> What is needed:
Below are records; copy every line in them that holds the word "regs".

> Records to use:
/-! ### What the updates write -/

@[simp] theorem rset_regs (off : Nat) (v : W32) : (rset off v s).regs = rsetR s.regs off v := rfl
@[simp] theorem useFree_freeCtr : (useFree s).freeCtr = s.freeCtr + 1 := rfl
@[simp] theorem modCmd_fe (id : Nat) (f : Cmd → Cmd) : (modCmd id f s).fe = s.fe.modCmd id f := rfl
@[simp] theorem modSlice_dc (k : Nat) (f : Slice → Slice) : (modSlice k f s).dc = s.dc.modSlice k f := rfl
@[simp] theorem modPort_ports (p : Nat) (f : Port → Port) : (modPort p f s).ports = fmod {} s.ports p f := rfl

/-! ### `logAer` -/

@[simp] theorem logAer_pending (e : Aer) : (logAer e s).pending = s.pending := rfl
@[simp] theorem logAer_freeCtr (e : Aer) : (logAer e s).freeCtr = s.freeCtr := rfl
@[simp] theorem logAer_out (e : Aer) : (logAer e s).out = s.out := rfl
@[simp] theorem logAer_devtime (e : Aer) : (logAer e s).devtime = s.devtime := rfl
@[simp] theorem logAer_acc (e : Aer) : (logAer e s).acc = s.acc := rfl
@[simp] theorem logAer_regs (e : Aer) : (logAer e s).regs = s.regs := rfl
@[simp] theorem logAer_latch (e : Aer) : (logAer e s).latch = s.latch := rfl
@[simp] theorem logAer_mng (e : Aer) : (logAer e s).mng = s.mng := rfl
@[simp] theorem logAer_tbl (e : Aer) : (logAer e s).tbl = s.tbl := rfl
@[simp] theorem logAer_upd (e : Aer) : (logAer e s).upd = s.upd := rfl
@[simp] theorem logAer_mig (e : Aer) : (logAer e s).mig = s.mig := rfl
@[simp] theorem logAer_ret (e : Aer) : (logAer e s).ret = s.ret := rfl
@[simp] theorem logAer_fe (e : Aer) : (logAer e s).fe = s.fe := rfl
@[simp] theorem logAer_simt (e : Aer) : (logAer e s).simt = s.simt := rfl
@[simp] theorem logAer_mov (e : Aer) : (logAer e s).mov = s.mov := rfl
@[simp] theorem logAer_dc (e : Aer) : (logAer e s).dc = s.dc := rfl
@[simp] theorem logAer_rat (e : Aer) : (logAer e s).rat = s.rat := rfl
@[simp] theorem logAer_dram (e : Aer) : (logAer e s).dram = s.dram := rfl
@[simp] theorem logAer_poison (e : Aer) : (logAer e s).poison = s.poison := rfl
@[simp] theorem logAer_mem (e : Aer) : (logAer e s).mem = s.mem := rfl
@[simp] theorem logAer_ports (e : Aer) : (logAer e s).ports = s.ports := rfl
@[simp] theorem logAer_atc (e : Aer) : (logAer e s).atc = s.atc := rfl
@[simp] theorem logAer_rook (e : Aer) : (logAer e s).rook = s.rook := rfl
@[simp] theorem logAer_flt (e : Aer) : (logAer e s).flt = s.flt := rfl
@[simp] theorem logAer_pwr (e : Aer) : (logAer e s).pwr = s.pwr := rfl
@[simp] theorem logAer_rst (e : Aer) : (logAer e s).rst = s.rst := rfl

> Your response:
@[simp] theorem rset_regs (off : Nat) (v : W32) : (rset off v s).regs = rsetR s.regs off v := rfl
@[simp] theorem logAer_regs (e : Aer) : (logAer e s).regs = s.regs := rfl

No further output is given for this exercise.